[[ MATERIAL PROVIDED, beginning ]]

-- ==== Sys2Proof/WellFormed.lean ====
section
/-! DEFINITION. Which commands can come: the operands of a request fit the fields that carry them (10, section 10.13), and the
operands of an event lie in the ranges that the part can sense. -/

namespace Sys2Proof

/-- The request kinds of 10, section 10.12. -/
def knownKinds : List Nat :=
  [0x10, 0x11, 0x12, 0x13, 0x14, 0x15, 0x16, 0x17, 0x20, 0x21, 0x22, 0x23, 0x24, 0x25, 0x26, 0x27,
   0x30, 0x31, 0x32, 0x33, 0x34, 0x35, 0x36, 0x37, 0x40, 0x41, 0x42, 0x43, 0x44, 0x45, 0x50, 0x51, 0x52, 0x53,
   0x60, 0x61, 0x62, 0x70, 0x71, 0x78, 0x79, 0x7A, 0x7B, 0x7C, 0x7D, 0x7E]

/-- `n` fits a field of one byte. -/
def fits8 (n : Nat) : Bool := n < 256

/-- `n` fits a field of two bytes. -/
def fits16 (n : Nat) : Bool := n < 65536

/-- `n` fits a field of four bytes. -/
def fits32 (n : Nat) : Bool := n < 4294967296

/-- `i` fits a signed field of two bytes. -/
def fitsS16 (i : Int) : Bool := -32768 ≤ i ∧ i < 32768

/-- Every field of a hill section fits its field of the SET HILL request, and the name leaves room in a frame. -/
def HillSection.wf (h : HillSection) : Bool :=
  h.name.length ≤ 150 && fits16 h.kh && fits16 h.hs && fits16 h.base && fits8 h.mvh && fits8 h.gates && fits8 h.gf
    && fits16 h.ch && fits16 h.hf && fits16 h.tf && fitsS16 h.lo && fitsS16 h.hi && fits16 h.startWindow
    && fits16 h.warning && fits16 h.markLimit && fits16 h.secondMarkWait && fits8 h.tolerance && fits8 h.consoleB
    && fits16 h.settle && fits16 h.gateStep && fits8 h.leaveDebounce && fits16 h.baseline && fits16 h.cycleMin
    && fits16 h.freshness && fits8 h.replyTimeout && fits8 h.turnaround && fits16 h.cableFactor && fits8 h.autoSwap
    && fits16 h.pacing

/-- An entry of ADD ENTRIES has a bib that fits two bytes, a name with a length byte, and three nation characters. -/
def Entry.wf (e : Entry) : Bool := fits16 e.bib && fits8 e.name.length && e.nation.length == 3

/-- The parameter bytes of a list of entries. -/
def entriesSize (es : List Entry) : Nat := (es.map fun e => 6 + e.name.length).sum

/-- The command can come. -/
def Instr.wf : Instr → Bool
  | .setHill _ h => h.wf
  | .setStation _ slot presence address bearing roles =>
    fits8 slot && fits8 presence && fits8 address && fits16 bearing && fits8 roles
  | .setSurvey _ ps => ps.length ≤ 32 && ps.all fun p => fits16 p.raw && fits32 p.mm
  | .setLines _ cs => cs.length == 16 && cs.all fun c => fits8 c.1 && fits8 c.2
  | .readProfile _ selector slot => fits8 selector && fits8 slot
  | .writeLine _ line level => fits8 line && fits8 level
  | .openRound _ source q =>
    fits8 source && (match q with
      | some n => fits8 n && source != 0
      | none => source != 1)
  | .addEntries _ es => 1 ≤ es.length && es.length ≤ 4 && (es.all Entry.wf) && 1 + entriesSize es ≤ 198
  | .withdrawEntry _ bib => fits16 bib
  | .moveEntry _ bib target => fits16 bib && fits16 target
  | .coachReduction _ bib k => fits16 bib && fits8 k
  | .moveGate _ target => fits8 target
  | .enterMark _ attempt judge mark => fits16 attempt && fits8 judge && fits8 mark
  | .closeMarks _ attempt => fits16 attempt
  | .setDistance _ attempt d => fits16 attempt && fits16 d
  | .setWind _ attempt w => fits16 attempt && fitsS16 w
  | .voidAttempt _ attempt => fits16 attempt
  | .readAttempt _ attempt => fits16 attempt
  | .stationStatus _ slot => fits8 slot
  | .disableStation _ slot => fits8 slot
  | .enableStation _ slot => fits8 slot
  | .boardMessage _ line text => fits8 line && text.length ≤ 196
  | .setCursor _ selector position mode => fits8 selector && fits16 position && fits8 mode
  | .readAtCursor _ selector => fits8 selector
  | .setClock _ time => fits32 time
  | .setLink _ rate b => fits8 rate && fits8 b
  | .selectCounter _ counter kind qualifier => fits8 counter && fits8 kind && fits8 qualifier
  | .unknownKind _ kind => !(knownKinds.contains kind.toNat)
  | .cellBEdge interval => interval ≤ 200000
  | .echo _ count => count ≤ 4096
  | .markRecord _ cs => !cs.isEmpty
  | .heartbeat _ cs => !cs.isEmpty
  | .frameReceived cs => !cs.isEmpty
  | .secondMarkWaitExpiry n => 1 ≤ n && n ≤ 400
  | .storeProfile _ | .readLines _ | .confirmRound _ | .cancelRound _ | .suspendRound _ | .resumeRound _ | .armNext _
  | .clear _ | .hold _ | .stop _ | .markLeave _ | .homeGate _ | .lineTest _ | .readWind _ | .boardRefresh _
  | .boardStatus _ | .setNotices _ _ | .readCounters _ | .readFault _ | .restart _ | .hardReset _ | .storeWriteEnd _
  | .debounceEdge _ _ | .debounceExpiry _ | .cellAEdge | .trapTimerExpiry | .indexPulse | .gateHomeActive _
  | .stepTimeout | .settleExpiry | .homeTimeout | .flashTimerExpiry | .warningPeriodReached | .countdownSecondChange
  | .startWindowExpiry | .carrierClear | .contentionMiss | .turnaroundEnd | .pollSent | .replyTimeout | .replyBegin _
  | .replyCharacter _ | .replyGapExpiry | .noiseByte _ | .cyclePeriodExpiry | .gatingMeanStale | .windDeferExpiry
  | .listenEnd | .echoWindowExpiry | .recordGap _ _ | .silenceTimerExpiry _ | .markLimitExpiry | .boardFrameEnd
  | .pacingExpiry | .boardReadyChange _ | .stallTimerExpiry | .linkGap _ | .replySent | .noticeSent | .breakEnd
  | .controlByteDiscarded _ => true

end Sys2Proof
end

[[ MATERIAL PROVIDED, end ]]

INSTRUCTIONS TO FOLLOW ->
Reproduce the records above word for word.

ANSWER ->
-- ==== Sys2Proof/WellFormed.lean ====
section
/-! DEFINITION. Which commands can come: the operands of a request fit the fields that carry them (10, section 10.13), and the
operands of an event lie in the ranges that the part can sense. -/

namespace Sys2Proof

/-- The request kinds of 10, section 10.12. -/
def knownKinds : List Nat :=
  [0x10, 0x11, 0x12, 0x13, 0x14, 0x15, 0x16, 0x17, 0x20, 0x21, 0x22, 0x23, 0x24, 0x25, 0x26, 0x27,
   0x30, 0x31, 0x32, 0x33, 0x34, 0x35, 0x36, 0x37, 0x40, 0x41, 0x42, 0x43, 0x44, 0x45, 0x50, 0x51, 0x52, 0x53,
   0x60, 0x61, 0x62, 0x70, 0x71, 0x78, 0x79, 0x7A, 0x7B, 0x7C, 0x7D, 0x7E]

/-- `n` fits a field of one byte. -/
def fits8 (n : Nat) : Bool := n < 256

/-- `n` fits a field of two bytes. -/
def fits16 (n : Nat) : Bool := n < 65536

/-- `n` fits a field of four bytes. -/
def fits32 (n : Nat) : Bool := n < 4294967296

/-- `i` fits a signed field of two bytes. -/
def fitsS16 (i : Int) : Bool := -32768 ≤ i ∧ i < 32768

/-- Every field of a hill section fits its field of the SET HILL request, and the name leaves room in a frame. -/
def HillSection.wf (h : HillSection) : Bool :=
  h.name.length ≤ 150 && fits16 h.kh && fits16 h.hs && fits16 h.base && fits8 h.mvh && fits8 h.gates && fits8 h.gf
    && fits16 h.ch && fits16 h.hf && fits16 h.tf && fitsS16 h.lo && fitsS16 h.hi && fits16 h.startWindow
    && fits16 h.warning && fits16 h.markLimit && fits16 h.secondMarkWait && fits8 h.tolerance && fits8 h.consoleB
    && fits16 h.settle && fits16 h.gateStep && fits8 h.leaveDebounce && fits16 h.baseline && fits16 h.cycleMin
    && fits16 h.freshness && fits8 h.replyTimeout && fits8 h.turnaround && fits16 h.cableFactor && fits8 h.autoSwap
    && fits16 h.pacing

/-- An entry of ADD ENTRIES has a bib that fits two bytes, a name with a length byte, and three nation characters. -/
def Entry.wf (e : Entry) : Bool := fits16 e.bib && fits8 e.name.length && e.nation.length == 3

/-- The parameter bytes of a list of entries. -/
def entriesSize (es : List Entry) : Nat := (es.map fun e => 6 + e.name.length).sum

/-- The command can come. -/
def Instr.wf : Instr → Bool
  | .setHill _ h => h.wf
  | .setStation _ slot presence address bearing roles =>
    fits8 slot && fits8 presence && fits8 address && fits16 bearing && fits8 roles
  | .setSurvey _ ps => ps.length ≤ 32 && ps.all fun p => fits16 p.raw && fits32 p.mm
  | .setLines _ cs => cs.length == 16 && cs.all fun c => fits8 c.1 && fits8 c.2
  | .readProfile _ selector slot => fits8 selector && fits8 slot
  | .writeLine _ line level => fits8 line && fits8 level
  | .openRound _ source q =>
    fits8 source && (match q with
      | some n => fits8 n && source != 0
      | none => source != 1)
  | .addEntries _ es => 1 ≤ es.length && es.length ≤ 4 && (es.all Entry.wf) && 1 + entriesSize es ≤ 198
  | .withdrawEntry _ bib => fits16 bib
  | .moveEntry _ bib target => fits16 bib && fits16 target
  | .coachReduction _ bib k => fits16 bib && fits8 k
  | .moveGate _ target => fits8 target
  | .enterMark _ attempt judge mark => fits16 attempt && fits8 judge && fits8 mark
  | .closeMarks _ attempt => fits16 attempt
  | .setDistance _ attempt d => fits16 attempt && fits16 d
  | .setWind _ attempt w => fits16 attempt && fitsS16 w
  | .voidAttempt _ attempt => fits16 attempt
  | .readAttempt _ attempt => fits16 attempt
  | .stationStatus _ slot => fits8 slot
  | .disableStation _ slot => fits8 slot
  | .enableStation _ slot => fits8 slot
  | .boardMessage _ line text => fits8 line && text.length ≤ 196
  | .setCursor _ selector position mode => fits8 selector && fits16 position && fits8 mode
  | .readAtCursor _ selector => fits8 selector
  | .setClock _ time => fits32 time
  | .setLink _ rate b => fits8 rate && fits8 b
  | .selectCounter _ counter kind qualifier => fits8 counter && fits8 kind && fits8 qualifier
  | .unknownKind _ kind => !(knownKinds.contains kind.toNat)
  | .cellBEdge interval => interval ≤ 200000
  | .echo _ count => count ≤ 4096
  | .markRecord _ cs => !cs.isEmpty
  | .heartbeat _ cs => !cs.isEmpty
  | .frameReceived cs => !cs.isEmpty
  | .secondMarkWaitExpiry n => 1 ≤ n && n ≤ 400
  | .storeProfile _ | .readLines _ | .confirmRound _ | .cancelRound _ | .suspendRound _ | .resumeRound _ | .armNext _
  | .clear _ | .hold _ | .stop _ | .markLeave _ | .homeGate _ | .lineTest _ | .readWind _ | .boardRefresh _
  | .boardStatus _ | .setNotices _ _ | .readCounters _ | .readFault _ | .restart _ | .hardReset _ | .storeWriteEnd _
  | .debounceEdge _ _ | .debounceExpiry _ | .cellAEdge | .trapTimerExpiry | .indexPulse | .gateHomeActive _
  | .stepTimeout | .settleExpiry | .homeTimeout | .flashTimerExpiry | .warningPeriodReached | .countdownSecondChange
  | .startWindowExpiry | .carrierClear | .contentionMiss | .turnaroundEnd | .pollSent | .replyTimeout | .replyBegin _
  | .replyCharacter _ | .replyGapExpiry | .noiseByte _ | .cyclePeriodExpiry | .gatingMeanStale | .windDeferExpiry
  | .listenEnd | .echoWindowExpiry | .recordGap _ _ | .silenceTimerExpiry _ | .markLimitExpiry | .boardFrameEnd
  | .pacingExpiry | .boardReadyChange _ | .stallTimerExpiry | .linkGap _ | .replySent | .noticeSent | .breakEnd
  | .controlByteDiscarded _ => true

end Sys2Proof
end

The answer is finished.